Task input:
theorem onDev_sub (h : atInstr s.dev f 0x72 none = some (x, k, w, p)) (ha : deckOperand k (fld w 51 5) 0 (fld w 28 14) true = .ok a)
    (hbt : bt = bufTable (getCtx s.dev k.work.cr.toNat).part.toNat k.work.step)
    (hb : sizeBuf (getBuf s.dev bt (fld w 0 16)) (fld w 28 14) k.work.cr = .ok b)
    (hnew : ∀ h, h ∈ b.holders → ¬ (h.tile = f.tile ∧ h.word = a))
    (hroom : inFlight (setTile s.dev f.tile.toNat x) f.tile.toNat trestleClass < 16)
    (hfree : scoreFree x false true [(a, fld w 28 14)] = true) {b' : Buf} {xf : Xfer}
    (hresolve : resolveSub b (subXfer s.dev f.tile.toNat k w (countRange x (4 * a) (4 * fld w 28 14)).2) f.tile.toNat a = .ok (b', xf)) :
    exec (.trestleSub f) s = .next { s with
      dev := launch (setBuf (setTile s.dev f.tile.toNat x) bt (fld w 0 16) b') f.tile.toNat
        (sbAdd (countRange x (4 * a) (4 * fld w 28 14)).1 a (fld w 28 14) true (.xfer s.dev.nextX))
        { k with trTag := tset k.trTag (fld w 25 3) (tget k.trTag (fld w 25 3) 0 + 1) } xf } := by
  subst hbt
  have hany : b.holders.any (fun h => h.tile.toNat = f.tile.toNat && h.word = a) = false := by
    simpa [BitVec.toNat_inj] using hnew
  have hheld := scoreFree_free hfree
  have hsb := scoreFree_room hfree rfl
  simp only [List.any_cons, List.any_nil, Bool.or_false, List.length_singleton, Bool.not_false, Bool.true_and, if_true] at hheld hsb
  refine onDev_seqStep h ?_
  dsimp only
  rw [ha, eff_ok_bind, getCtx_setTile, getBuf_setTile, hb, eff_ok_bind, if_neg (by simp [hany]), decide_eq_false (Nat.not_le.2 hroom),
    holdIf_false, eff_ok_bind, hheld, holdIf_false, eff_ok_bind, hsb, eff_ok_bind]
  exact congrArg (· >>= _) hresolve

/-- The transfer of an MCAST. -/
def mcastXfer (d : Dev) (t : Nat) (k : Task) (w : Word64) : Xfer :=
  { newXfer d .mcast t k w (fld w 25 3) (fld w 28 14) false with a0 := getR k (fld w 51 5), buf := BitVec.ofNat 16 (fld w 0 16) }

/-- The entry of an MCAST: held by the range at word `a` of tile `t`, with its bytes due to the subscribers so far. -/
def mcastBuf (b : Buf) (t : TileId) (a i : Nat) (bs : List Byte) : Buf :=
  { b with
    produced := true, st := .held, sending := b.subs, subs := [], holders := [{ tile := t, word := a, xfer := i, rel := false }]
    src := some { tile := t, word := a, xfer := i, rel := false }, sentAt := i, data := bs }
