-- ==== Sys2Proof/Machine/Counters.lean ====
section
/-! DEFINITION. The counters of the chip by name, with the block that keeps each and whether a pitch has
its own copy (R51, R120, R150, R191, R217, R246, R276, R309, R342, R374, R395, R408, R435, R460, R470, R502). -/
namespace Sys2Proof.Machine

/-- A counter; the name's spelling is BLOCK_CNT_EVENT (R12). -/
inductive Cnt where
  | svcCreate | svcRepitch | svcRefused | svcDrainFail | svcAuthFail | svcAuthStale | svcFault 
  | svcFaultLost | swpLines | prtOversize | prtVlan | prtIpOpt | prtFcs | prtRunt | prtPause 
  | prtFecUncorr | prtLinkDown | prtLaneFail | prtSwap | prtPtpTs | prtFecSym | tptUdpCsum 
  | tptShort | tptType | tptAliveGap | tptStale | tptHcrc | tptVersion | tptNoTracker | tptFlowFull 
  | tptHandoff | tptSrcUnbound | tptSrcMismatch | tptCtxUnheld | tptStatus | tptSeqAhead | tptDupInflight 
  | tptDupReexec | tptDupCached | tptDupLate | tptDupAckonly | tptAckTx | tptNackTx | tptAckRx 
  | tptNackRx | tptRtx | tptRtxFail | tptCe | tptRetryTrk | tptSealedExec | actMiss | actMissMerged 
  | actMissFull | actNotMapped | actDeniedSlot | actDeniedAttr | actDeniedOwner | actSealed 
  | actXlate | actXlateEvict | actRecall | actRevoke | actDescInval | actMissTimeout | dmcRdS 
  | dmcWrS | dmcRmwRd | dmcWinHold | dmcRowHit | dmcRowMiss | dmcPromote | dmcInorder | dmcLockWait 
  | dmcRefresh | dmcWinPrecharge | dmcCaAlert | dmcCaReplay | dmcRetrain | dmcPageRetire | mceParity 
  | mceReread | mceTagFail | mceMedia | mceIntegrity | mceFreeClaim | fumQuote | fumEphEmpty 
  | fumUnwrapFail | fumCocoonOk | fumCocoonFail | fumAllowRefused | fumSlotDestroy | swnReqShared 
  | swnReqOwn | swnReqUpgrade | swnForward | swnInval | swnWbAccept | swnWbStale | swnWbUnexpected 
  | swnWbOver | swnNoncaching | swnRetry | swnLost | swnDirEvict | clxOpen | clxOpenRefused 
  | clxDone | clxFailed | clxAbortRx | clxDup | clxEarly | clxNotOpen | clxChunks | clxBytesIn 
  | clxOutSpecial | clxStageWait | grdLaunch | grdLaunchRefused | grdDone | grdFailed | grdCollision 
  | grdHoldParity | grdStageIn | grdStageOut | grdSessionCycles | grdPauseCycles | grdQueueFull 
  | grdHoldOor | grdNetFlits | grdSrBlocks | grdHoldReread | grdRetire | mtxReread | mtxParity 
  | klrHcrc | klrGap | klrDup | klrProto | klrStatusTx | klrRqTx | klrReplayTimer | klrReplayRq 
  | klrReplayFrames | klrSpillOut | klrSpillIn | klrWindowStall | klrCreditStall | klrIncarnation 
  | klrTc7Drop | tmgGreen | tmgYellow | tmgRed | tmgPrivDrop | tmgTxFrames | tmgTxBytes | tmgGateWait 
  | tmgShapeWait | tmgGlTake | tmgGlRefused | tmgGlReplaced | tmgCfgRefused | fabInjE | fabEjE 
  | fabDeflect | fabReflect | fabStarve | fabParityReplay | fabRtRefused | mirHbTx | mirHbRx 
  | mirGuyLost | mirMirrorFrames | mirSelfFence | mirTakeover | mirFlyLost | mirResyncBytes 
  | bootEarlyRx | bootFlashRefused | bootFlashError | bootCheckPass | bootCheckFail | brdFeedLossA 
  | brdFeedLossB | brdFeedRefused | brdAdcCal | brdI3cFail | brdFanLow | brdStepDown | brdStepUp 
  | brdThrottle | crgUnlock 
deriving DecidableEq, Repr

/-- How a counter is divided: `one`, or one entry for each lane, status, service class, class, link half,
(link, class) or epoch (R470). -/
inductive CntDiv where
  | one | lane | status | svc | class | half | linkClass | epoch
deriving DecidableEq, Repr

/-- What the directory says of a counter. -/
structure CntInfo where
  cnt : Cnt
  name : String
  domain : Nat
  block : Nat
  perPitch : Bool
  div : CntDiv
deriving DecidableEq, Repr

What you should do: Output should match, line for line, the stretch of the material above from the line holding "clxChunks | clxBytesIn" through the line holding "bootCheckFail | brdFeedLossA".

Solved problem:
  | clxDone | clxFailed | clxAbortRx | clxDup | clxEarly | clxNotOpen | clxChunks | clxBytesIn 
  | clxOutSpecial | clxStageWait | grdLaunch | grdLaunchRefused | grdDone | grdFailed | grdCollision 
  | grdHoldParity | grdStageIn | grdStageOut | grdSessionCycles | grdPauseCycles | grdQueueFull 
  | grdHoldOor | grdNetFlits | grdSrBlocks | grdHoldReread | grdRetire | mtxReread | mtxParity 
  | klrHcrc | klrGap | klrDup | klrProto | klrStatusTx | klrRqTx | klrReplayTimer | klrReplayRq 
  | klrReplayFrames | klrSpillOut | klrSpillIn | klrWindowStall | klrCreditStall | klrIncarnation 
  | klrTc7Drop | tmgGreen | tmgYellow | tmgRed | tmgPrivDrop | tmgTxFrames | tmgTxBytes | tmgGateWait 
  | tmgShapeWait | tmgGlTake | tmgGlRefused | tmgGlReplaced | tmgCfgRefused | fabInjE | fabEjE 
  | fabDeflect | fabReflect | fabStarve | fabParityReplay | fabRtRefused | mirHbTx | mirHbRx 
  | mirGuyLost | mirMirrorFrames | mirSelfFence | mirTakeover | mirFlyLost | mirResyncBytes 
  | bootEarlyRx | bootFlashRefused | bootFlashError | bootCheckPass | bootCheckFail | brdFeedLossA 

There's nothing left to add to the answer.